**Requirement**
Below are some records. Print exactly the lines between the one holding "-- ==== Sys2Proof/Machine/Step.lean" and the one holding "run one instruction.", inclusive, and nothing else.
======== Input data ========
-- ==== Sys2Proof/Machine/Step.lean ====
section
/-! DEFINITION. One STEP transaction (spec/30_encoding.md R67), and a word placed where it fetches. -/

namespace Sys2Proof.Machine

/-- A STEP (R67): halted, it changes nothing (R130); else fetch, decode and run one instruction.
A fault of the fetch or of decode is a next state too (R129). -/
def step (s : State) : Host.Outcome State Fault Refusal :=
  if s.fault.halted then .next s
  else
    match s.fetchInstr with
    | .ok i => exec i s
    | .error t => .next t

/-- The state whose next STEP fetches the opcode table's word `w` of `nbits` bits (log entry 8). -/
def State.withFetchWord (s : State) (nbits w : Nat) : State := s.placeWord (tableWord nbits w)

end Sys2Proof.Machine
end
========
======== Input data ========
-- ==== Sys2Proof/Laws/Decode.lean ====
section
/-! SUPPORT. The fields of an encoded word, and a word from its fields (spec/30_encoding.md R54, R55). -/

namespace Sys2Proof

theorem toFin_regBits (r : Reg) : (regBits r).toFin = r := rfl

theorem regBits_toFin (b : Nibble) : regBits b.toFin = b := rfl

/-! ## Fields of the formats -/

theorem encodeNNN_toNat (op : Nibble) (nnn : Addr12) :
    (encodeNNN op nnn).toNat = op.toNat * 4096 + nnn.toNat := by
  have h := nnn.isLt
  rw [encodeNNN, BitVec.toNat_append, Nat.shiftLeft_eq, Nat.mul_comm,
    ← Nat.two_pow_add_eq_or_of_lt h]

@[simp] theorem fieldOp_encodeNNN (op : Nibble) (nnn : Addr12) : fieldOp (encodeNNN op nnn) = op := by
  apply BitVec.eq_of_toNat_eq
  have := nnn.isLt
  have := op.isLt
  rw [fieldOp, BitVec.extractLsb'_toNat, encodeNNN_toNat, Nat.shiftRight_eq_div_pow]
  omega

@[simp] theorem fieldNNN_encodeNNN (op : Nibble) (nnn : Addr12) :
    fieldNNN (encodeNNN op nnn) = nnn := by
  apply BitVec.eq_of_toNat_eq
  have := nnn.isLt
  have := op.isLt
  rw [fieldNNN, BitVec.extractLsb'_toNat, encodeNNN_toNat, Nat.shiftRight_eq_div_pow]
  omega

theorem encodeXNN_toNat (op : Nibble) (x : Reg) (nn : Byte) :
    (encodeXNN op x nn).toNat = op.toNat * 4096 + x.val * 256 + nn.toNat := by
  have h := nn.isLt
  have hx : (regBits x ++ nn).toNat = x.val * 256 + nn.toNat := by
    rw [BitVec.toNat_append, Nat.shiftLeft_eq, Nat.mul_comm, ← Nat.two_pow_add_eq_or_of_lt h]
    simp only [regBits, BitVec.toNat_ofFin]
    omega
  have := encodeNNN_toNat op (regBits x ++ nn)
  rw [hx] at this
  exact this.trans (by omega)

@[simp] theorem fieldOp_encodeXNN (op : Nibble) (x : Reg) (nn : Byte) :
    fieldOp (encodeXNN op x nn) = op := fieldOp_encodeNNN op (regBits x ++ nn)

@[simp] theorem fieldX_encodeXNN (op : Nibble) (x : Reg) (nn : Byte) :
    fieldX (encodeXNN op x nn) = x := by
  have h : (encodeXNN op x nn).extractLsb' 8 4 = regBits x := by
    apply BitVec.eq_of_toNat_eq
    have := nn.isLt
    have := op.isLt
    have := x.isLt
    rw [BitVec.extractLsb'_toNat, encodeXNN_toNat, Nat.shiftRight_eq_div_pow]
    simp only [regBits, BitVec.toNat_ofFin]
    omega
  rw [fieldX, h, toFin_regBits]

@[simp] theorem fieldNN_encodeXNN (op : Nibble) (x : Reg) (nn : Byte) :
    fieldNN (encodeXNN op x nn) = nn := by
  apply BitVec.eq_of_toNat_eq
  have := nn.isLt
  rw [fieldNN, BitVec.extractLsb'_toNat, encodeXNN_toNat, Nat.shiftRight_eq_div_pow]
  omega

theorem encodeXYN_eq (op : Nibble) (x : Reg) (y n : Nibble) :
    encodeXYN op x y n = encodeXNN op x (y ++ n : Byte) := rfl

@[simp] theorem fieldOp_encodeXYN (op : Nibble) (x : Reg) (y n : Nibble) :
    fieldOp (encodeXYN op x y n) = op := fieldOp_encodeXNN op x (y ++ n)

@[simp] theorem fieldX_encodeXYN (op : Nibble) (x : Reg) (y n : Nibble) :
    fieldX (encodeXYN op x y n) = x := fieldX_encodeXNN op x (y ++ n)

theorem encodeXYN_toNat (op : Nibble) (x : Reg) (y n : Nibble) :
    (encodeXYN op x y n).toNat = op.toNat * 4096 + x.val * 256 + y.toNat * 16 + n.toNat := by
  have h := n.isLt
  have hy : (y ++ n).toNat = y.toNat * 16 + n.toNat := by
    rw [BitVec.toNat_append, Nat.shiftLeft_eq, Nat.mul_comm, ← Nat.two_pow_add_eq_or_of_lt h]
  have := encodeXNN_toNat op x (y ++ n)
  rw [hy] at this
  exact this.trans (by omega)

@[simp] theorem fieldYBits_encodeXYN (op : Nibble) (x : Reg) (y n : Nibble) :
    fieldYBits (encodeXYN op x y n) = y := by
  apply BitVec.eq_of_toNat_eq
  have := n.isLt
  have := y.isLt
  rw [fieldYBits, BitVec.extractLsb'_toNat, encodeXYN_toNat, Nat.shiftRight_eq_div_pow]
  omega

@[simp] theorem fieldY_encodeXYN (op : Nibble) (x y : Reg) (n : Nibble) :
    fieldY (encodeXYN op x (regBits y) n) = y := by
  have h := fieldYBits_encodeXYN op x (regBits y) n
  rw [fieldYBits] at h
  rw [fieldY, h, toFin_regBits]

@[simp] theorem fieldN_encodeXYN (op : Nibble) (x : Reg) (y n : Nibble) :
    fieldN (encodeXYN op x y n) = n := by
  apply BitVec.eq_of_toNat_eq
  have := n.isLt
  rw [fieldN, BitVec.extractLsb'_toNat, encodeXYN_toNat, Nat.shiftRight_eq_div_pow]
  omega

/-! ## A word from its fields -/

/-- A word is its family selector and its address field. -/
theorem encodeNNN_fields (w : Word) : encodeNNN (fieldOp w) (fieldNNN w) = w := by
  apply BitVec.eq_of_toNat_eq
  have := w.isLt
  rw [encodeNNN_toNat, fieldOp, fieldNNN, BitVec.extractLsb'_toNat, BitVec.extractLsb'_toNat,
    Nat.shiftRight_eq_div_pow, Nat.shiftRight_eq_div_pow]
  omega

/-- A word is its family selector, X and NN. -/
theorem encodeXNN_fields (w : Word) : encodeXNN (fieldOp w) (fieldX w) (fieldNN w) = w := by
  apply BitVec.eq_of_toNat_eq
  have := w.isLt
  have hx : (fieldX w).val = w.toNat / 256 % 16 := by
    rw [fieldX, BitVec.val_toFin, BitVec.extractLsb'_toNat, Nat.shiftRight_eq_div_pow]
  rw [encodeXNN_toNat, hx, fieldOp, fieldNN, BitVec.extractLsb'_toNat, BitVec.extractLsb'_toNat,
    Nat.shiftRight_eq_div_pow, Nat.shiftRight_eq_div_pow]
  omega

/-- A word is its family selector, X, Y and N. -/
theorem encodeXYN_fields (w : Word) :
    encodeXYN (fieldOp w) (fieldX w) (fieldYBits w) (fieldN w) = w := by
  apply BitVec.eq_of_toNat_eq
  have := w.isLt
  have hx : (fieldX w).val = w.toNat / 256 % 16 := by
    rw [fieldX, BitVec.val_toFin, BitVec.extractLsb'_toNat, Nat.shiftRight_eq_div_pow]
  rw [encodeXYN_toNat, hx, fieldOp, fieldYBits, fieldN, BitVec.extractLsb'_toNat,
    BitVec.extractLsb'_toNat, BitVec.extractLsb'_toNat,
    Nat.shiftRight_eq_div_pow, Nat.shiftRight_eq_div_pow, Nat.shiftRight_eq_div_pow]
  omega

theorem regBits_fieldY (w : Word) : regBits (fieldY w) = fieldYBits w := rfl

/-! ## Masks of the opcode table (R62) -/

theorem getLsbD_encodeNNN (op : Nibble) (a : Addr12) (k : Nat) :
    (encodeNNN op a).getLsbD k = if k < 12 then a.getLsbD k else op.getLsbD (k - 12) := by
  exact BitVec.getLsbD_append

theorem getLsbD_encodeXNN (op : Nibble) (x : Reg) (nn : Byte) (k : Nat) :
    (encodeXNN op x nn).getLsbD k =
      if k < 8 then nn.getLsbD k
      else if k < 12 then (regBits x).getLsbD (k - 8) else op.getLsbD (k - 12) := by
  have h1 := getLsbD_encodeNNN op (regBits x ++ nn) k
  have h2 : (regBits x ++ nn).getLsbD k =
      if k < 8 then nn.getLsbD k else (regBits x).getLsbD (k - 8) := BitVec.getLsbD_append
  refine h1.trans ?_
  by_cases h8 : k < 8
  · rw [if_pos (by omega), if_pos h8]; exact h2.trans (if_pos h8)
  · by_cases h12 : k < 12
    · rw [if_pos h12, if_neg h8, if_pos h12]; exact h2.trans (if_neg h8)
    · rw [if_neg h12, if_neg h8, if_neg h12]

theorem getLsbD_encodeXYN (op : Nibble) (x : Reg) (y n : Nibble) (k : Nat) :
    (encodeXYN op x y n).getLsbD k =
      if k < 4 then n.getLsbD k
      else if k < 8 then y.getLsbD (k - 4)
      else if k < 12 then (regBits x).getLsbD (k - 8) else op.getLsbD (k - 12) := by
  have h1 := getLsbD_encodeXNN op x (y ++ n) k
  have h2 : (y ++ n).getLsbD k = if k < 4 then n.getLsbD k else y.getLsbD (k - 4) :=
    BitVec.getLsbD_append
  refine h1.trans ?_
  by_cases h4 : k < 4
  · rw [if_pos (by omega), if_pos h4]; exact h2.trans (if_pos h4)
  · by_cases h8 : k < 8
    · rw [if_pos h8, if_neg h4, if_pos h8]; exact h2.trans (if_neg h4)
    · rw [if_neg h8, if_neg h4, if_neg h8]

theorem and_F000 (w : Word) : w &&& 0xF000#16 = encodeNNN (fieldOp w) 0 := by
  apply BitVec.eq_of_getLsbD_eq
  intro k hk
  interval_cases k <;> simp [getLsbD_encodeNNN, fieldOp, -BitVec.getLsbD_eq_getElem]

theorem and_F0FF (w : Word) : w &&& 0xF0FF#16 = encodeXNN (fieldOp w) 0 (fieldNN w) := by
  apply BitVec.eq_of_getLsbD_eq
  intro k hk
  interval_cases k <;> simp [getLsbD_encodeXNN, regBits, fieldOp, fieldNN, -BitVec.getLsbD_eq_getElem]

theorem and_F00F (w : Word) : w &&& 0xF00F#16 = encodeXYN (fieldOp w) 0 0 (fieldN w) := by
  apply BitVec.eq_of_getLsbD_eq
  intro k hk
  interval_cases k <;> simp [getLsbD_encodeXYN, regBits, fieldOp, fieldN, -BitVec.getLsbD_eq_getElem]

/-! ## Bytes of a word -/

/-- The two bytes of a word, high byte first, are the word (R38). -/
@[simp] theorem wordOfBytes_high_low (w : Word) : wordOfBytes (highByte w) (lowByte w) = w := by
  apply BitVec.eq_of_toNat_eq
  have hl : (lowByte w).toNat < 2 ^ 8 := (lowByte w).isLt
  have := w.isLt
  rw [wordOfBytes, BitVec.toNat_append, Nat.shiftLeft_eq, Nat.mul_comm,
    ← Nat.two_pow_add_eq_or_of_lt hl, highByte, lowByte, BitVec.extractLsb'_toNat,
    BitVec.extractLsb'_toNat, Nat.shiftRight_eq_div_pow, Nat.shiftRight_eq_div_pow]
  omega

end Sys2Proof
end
========
**Task response**
-- ==== Sys2Proof/Machine/Step.lean ====
section
/-! DEFINITION. One STEP transaction (spec/30_encoding.md R67), and a word placed where it fetches. -/

namespace Sys2Proof.Machine

/-- A STEP (R67): halted, it changes nothing (R130); else fetch, decode and run one instruction.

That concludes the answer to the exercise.